Thanks for such a clear answer! makes perfect sense now
As an aside, this answer has some extraneous parentheses I think it'd be better style to remove: both uses of helper don't need parens.
It's a conscious choice @amalloy: I try to minimize changes to the OP's code besides those necessary to answer the question. This way there is less chance of confusion.
Ah, I didn't notice you'd copied those sections directly. I agree, good decision to leave the parens alone.
However, the output isn't the same as the example which starts from (1,1). I've tried to replace++ with : raising an error. How to fix this?
4

The problem is that the scope of the where-clause covers only the last equation. I'd usually suggest using a case-expression instead of multiple equations.

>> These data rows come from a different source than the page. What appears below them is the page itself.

-- ==== Sys2Proof/Machine/Arbiter.lean ====
section
/-! DEFINITION. The grant arbiter: stamps, the allocation pass stage by stage, cuts, rises, their re-examination, and what a branch loses when it leaves ACTIVE (R26–R46, R11). -/

namespace Sys2Proof.Machine

/-! ### Stamps (R26) -/

/-- The ACTIVE branches in the order of their stamps (R26). -/
def State.byStamp (s : State) : List Position :=
  sortBy (fun p q => (s.br p).stamp.getD 0 ≤ (s.br q).stamp.getD 0)
    (s.activePositions.filter (fun p => (s.br p).stamp.isSome))

/-- The stamps of all ACTIVE branches become 1, 2, … in the order of their old stamps (R26). -/
def State.renumber (s : State) : State :=
  s.forEach s.byStamp (fun t p =>
    { t.modBr p (fun b => { b with stamp := some t.arb.nextStamp }) with arb.nextStamp := t.arb.nextStamp + 1 })

/-- A branch takes a new stamp (R26). -/
def State.takeStamp (s : State) (p : Position) : State :=
  let s := if s.arb.nextStamp < Config.stampMax then s else State.renumber { s with arb.nextStamp := 1 }
  { s.modBr p (fun b => { b with stamp := some s.arb.nextStamp }) with arb.nextStamp := s.arb.nextStamp + 1 }

/-! ### Leaving ACTIVE (R11) -/

/-- A trim running on a branch is cancelled with COMPLETION ABORTED. A branch that leaves ACTIVE enters VACANT, MAINTENANCE or
ISOLATING, where the control target is 0; after an apply the hand-over sets it (R100, R107). -/
def State.cancelTrim (s : State) (p : Position) (cause : TrimAbort) : State :=
  if (s.br p).trim.isSome
  then (s.modBr p (fun b => { b with
    trim := none, controlTarget := if cause = .leftActive then some 0 else b.controlTarget })).complete
      (.trim p) .aborted (.aborted (.trim cause))
  else s

/-- The arbiter fields of a branch that leaves ACTIVE are cleared before the pass (R11). -/
def State.clearArbiterFields (s : State) (p : Position) : State :=
  (s.modBr p (fun b => { b with
    request := 0, urgent := false, stamp := none, riseWaiting := false, cut := none })).cancelTrim p .leftActive

/-! ### Stage 1: draws (R32, R86) -/

/-- The controller revokes a draw inside a pass: it becomes 0, the service move or verify that held it ends, and FLOW
claims close both valves (R86). -/
def State.revokeDraw (s : State) (p : Position) : State :=
  let s := s.clearDraw p
  let s := if s.serviceBranch = some p then s.endService .aborted (.aborted (.service .revoked)) else s
  let s := if s.verifyOn p then s.endVerify p (.aborted .supplyFall) false else s
  s.shutValves p

/-- Stage 1: draws are revoked in descending position order until D fits max(0, B − Q) (R32). -/
def State.fitDraws (s : State) : State :=
  s.forEach Config.positions.reverse (fun s p =>
    if s.budget - s.quarantined < s.draws && (s.br p).draw ≠ 0 then s.revokeDraw p else s)

/-! ### Stage 3: grants (R33, R34) -/

/-- A grant is written. -/
def State.setGrant (s : State) (p : Position) (g : Nat) : State := s.modBr p (fun b => { b with grant := g })

/-- Every ACTIVE branch is granted its floor and every other branch 0 (R33). -/
def State.grantFloors (s : State) : State :=
  s.forEach Config.positions (fun s p => s.setGrant p (if (s.br p).state = .active then (s.br p).limits.floor else 0))

/-- One step of the hand-down: a branch takes min(t − floor, remainder) above its floor (R33). -/
def handDownStep (x : State × Nat) (p : Position) : State × Nat :=
  let b := x.1.br p
  let more := min (b.target - b.limits.floor) x.2
  (x.1.setGrant p (b.limits.floor + more), x.2 - more)

/-- The grants when the floors fit: floors, then the remainder handed down the standing order (R33). -/
def State.grantInFull (s : State) : State :=
  (s.standingOrder.foldl handDownStep (s.grantFloors, s.available - s.floorSum)).1

/-- The grants in SHORTFALL: ⌊floor × A / Σfloor⌋ for each ACTIVE branch (R34). -/
def State.grantShort (s : State) : State :=
  let a := s.available
  let f := s.floorSum
  s.forEach Config.positions (fun s p =>
    s.setGrant p (if (s.br p).state = .active then (s.br p).limits.floor * a / f else 0))

/-- The floors of the ACTIVE branches do not fit the available flow (R34). -/
def State.short (s : State) : Bool := s.available < s.floorSum

/-- Stage 3 (R33, R34). -/
def State.grantAll (s : State) : State := if s.short then s.grantShort else s.grantInFull

/-! ### Stage 4: cuts (R35–R37) -/

/-- Stage 4 for one branch: grant and drive are compared (R35–R37). -/
def State.compareDrive (s : State) (p : Position) : State :=
  let b := s.br p
  if b.state ≠ .active then s
  else match b.cut with
    | none =>
      if b.grant < b.drive then
        if b.boundTo.isSome then
          s.modBr p (fun b => { b with
            cut := some { newDrive := b.grant, deadline := s.now + s.pol.active.timing.cutDeadline } })
        else s.setDrive p b.grant
      else s
    | some k =>
      if b.grant < b.drive then
        if b.grant = k.newDrive then s
        else s.modBr p (fun b => { b with cut := some { k with newDrive := b.grant } })
      else s.modBr p (fun b => { b with cut := none })

/-! ### Stage 5: rises (R41, R42) -/

/-- A candidate for a rise: ACTIVE, grant above drive, no pending cut (R41). -/
def Branch.candidate (b : Branch) : Bool := b.state = .active && b.drive < b.grant && b.cut.isNone

/-- One step of a round: a candidate's drive rises toward a level by what the room allows (R41). -/
def riseStep (level : Branch → Nat) (x : State × Int) (p : Position) : State × Int :=
  let b := x.1.br p
  let more := min (level b - b.drive : Nat) x.2.toNat
  if 0 < more then (x.1.setDrive p (b.drive + more), x.2 - more) else x

/-- The floor round and the grant round over a list of candidates, from the room at their start; none while the supply
record is STALE (R41). -/
def State.rises (s : State) (ps : List Position) : State :=
  if s.arb.supply.state = .stale then s
  else
    let order := s.inKeyOrder (ps.filter (fun p => (s.br p).candidate))
    let floorRound := order.foldl (riseStep (fun b => min b.grant b.limits.floor)) (s, s.room)
    (order.foldl (riseStep (fun b => b.grant)) floorRound).1

/-- Rise waiting is yes for every ACTIVE branch whose drive is below its grant, and no for every other (R42). -/
def State.setRiseWaiting (s : State) : State :=
  s.forEach Config.positions (fun s p =>
    s.modBr p (fun b => { b with riseWaiting := b.state = .active && b.drive < b.grant }))

/-- Waiting rises are re-examined: stage 5 alone, over the branches with rise waiting yes (R42). -/
def State.reexamine (s : State) : State :=
  (s.rises (s.positionsWhere (fun b => b.riseWaiting))).setRiseWaiting

/-! ### Stages 6 and 7: pending queue and notices (R30, R43–R46) -/

/-- The standing order and the pending queue are set (R29, R30). -/
def State.setQueues (s : State) : State :=
  let order := s.standingOrder
  { s with arb.standing := order, arb.queue := order.filter (fun p => (s.br p).grant < (s.br p).target) }

/-- CUT_WARN for the pending cut of a branch as it stands (R36). -/
def State.warnCut (s : State) (p : Position) : State := match (s.br p).cut with
  | none => s
  | some k => s.notify (.cutWarn p (s.br p).drive k.newDrive (s.left k.deadline) (s.br p).grant)

/-- A pass has made the pending cut of a branch, or given it a new drive (R36, R37). -/
def cutMade (before after : State) (p : Position) : Bool :=
  (after.br p).cut.isSome && (before.br p).cut ≠ (after.br p).cut

/-- GRANT_CHANGED for a branch as it stands (R44). -/
def State.grantNotice (s : State) (p : Position) : Notice :=
  let b := s.br p
  .grantChanged { pos := p, state := b.state, request := b.request, target := b.target, grant := b.grant
                  drive := b.drive, cut := b.cut.map (fun k => (k.newDrive, s.left k.deadline))
                  shortfall := s.arb.shortfall }

/-- A branch gets a GRANT_CHANGED from a pass: its grant changed, the pass removed its pending cut, or it left ACTIVE in
the event (R44). -/
def grantMoved (before after : State) (left : List Position) (p : Position) : Bool :=
  left.contains p || (before.br p).grant ≠ (after.br p).grant ||
  ((before.br p).cut.isSome && (after.br p).cut.isNone)

/-- SUPPLY_ALERT with a cause, as the state stands (R46). -/
def State.alert (s : State) (cause : AlertCause) : State :=
  s.notify (.supplyAlert { cause := cause, state := s.arb.supply.state, supply := s.supplyInUse, budget := s.budget
                           quarantined := s.quarantined, draws := s.draws, available := s.available
                           floors := s.floorSum })

/-- DEMAND, when the sum of targets differs from that of the pass before (R45). -/
def State.demand (s : State) : State :=
  let t := s.targetSum
  let changed := t ≠ s.arb.lastTargets
  let s := { s with arb.lastTargets := t }
  if changed then s.notify (.demand t s.grantSum s.floorSum s.arb.shortfall) else s

/-- The cause of a change of SHORTFALL, if it changed (R34). -/
def shortfallCause (before after : Bool) : Option AlertCause :=
  if before = after then none else some (if after then .shortfallEntered else .shortfallLeft)

/-- Stage 7: CUT_WARN and then GRANT_CHANGED in position order, DEMAND, then SUPPLY_ALERT in the order their causes arose
(R43). -/
def State.passNotices (s before : State) (left : List Position) (alerts : List AlertCause) : State :=
  let s := s.forEach (Config.positions.filter (cutMade before s)) State.warnCut
  let s := s.forEach (Config.positions.filter (grantMoved before s left)) (fun s p => s.notify (s.grantNotice p))
  let s := s.demand
  s.forEach (alerts ++ (shortfallCause before.arb.shortfall s.arb.shortfall).toList) State.alert

/-- The allocation pass (R31). `left`: the branches that left ACTIVE in the event; `alerts`: causes of SUPPLY_ALERT that
arose in the event before the pass. The event counts as one that runs a pass (R85). -/
def State.pass (before : State) (left : List Position) (alerts : List AlertCause) : State :=
  let s := before.fitDraws
  let short := s.short
  let s := s.grantAll
  let s := { s with arb.shortfall := short }
  let s := s.forEach Config.positions State.compareDrive
  let s := s.rises Config.positions
  let s := s.setRiseWaiting.setQueues
  State.passNotices { s with work.ran := true } before left alerts

/-! ### One pass for the event (R31) -/

/-- An event asks for its pass, which runs once after the other changes of the event; some branches may have left ACTIVE
(R31). -/
def State.askPass (s : State) (left : List Position) : State :=
  { s with work.due := true, work.left := s.work.left ++ left }

/-- A draw that has returned to 0 asks for a pass unless the event has run one (R85). -/
def State.askDrawPass (s : State) : State := if s.work.ran then s else s.askPass []

/-- Something follows the pass of the event. -/
def State.afterPass (s : State) (x : AfterPass) : State := { s with work.after := s.work.after ++ [x] }

end Sys2Proof.Machine
end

However, since you are doing pattern matches on two arguments, doing that here requires either matching on a pair, as in Fyodor Soikin's answer, or nested case-expressions:

gridList :: Integer -> Integer -> [(Integer,Integer)]
gridList x y = case x of
    1 -> case y of
        1 -> [(1,1)]
        _ -> helper 1 y
    _ -> helper x y ++ gridList (x-1) y
    where 
    helper :: Integer -> Integer -> [(Integer, Integer)]
    helper x 1 = [(x,1)]
    helper x y = (x,y) : helper x (y-1)

The least invasive workaround is probably using pattern guards:

gridList :: Integer -> Integer -> [(Integer,Integer)]
gridList x y
    | 1 <- x, 1 <- y = [(1,1)]
    | 1 <- x = helper 1 y
    | otherwise = helper x y ++ gridList (x-1) y
    where
    helper :: Integer -> Integer -> [(Integer, Integer)]
    helper x 1 = [(x,1)]
    helper x y = (x,y) : helper x (y-1)

As luqui suggests, other options include pulling helper out of the where-clause, and pushing the equations inside it (gridList = go where go 1 1 = [(1,1)] -- etc.).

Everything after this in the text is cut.